**GIVEN ENTRIES:**
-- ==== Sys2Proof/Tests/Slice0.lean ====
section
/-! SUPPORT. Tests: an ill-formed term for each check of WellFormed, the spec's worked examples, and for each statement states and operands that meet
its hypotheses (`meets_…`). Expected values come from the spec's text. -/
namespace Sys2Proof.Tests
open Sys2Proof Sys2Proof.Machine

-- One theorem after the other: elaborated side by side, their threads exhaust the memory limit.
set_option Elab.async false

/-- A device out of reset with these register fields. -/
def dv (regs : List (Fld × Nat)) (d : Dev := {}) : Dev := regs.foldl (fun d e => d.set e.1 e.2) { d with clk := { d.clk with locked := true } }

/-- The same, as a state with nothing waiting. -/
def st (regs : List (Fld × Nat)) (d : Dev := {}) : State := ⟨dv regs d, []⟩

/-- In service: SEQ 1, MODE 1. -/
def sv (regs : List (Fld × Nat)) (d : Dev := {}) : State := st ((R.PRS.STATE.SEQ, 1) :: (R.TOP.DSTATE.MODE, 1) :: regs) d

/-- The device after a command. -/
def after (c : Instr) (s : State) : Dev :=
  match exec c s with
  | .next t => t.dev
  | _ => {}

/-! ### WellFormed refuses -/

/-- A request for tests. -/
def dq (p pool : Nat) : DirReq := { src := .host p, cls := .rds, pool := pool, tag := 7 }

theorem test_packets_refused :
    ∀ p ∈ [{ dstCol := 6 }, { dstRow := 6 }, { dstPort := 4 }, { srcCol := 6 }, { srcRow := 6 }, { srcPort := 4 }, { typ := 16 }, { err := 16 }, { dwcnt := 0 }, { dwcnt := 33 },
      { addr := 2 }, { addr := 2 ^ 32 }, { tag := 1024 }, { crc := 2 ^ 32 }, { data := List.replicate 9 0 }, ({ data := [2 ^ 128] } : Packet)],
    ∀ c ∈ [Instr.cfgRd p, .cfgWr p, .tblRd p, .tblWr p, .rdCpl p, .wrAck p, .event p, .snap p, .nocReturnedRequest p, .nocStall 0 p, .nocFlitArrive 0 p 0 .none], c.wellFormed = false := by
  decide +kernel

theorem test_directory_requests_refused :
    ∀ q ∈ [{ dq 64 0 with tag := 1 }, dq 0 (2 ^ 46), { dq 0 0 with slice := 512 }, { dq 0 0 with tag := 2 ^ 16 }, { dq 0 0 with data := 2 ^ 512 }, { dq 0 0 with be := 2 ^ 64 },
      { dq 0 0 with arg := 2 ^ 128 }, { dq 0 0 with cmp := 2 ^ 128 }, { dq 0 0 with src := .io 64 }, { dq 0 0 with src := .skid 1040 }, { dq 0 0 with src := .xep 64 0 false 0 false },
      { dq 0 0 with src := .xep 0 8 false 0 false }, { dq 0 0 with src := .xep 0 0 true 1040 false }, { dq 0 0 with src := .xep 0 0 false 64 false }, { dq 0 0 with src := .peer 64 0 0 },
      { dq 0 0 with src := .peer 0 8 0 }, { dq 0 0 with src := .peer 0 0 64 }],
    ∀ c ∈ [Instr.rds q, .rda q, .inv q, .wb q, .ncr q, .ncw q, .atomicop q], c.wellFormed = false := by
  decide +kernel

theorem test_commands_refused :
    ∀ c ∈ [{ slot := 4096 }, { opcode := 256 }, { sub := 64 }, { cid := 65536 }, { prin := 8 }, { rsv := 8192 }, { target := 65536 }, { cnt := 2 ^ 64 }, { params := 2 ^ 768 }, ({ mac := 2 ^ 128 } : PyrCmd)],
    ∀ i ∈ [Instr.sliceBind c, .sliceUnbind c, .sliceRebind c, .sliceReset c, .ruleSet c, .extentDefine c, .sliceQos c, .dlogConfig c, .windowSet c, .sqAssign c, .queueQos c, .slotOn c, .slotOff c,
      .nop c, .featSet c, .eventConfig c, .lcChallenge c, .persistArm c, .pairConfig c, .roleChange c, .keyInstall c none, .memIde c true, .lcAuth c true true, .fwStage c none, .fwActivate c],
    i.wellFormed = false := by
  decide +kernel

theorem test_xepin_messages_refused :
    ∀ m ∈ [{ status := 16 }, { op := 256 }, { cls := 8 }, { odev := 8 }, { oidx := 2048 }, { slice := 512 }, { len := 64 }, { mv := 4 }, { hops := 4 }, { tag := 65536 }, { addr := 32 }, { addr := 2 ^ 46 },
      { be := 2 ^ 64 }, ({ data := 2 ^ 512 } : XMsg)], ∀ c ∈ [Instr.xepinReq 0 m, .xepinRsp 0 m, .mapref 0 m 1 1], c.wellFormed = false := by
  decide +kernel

* * *

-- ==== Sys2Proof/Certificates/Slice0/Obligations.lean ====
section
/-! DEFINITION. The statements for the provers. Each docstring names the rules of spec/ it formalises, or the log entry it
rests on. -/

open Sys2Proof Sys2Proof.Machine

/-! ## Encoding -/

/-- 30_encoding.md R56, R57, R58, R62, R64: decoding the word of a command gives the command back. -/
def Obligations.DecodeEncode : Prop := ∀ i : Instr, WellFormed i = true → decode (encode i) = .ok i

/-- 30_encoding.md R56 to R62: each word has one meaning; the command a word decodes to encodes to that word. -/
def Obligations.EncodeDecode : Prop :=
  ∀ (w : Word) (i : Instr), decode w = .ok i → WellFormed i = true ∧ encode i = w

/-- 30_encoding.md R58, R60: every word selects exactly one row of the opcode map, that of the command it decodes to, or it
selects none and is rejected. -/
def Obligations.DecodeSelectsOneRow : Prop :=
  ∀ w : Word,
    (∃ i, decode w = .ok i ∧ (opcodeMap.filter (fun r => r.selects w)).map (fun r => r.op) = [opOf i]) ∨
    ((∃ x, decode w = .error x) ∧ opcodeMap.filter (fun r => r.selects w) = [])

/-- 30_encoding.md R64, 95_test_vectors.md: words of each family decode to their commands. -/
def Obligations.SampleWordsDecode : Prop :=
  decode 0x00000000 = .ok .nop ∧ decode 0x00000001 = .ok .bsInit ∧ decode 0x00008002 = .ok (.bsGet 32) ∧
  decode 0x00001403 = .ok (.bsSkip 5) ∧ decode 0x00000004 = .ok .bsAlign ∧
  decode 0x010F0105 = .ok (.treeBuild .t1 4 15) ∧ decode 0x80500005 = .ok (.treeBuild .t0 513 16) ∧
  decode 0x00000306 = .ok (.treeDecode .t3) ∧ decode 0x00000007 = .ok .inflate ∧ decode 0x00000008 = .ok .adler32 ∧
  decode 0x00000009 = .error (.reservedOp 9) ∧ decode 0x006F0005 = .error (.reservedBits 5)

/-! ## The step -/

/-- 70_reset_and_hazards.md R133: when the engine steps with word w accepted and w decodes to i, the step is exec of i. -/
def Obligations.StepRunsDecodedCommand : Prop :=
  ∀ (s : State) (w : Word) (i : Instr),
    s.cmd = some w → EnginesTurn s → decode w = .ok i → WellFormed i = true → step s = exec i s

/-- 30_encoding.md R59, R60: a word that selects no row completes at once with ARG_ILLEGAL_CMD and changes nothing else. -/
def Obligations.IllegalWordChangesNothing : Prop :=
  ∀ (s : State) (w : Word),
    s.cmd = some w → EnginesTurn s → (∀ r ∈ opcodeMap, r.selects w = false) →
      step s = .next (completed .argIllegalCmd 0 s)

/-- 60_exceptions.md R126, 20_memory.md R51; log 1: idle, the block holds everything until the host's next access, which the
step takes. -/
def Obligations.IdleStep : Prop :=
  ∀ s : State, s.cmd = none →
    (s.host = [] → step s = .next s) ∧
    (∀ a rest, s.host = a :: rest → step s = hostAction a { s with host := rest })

**TASK:**
Nothing should appear in the answer except the lines above from the line with "-- ==== Sys2Proof/Tests/Slice0.lean" through the line with "set_option Elab.async false", both included, written out exactly.

**EXERCISE SOLUTION:**
-- ==== Sys2Proof/Tests/Slice0.lean ====
section
/-! SUPPORT. Tests: an ill-formed term for each check of WellFormed, the spec's worked examples, and for each statement states and operands that meet
its hypotheses (`meets_…`). Expected values come from the spec's text. -/
namespace Sys2Proof.Tests
open Sys2Proof Sys2Proof.Machine

-- One theorem after the other: elaborated side by side, their threads exhaust the memory limit.
set_option Elab.async false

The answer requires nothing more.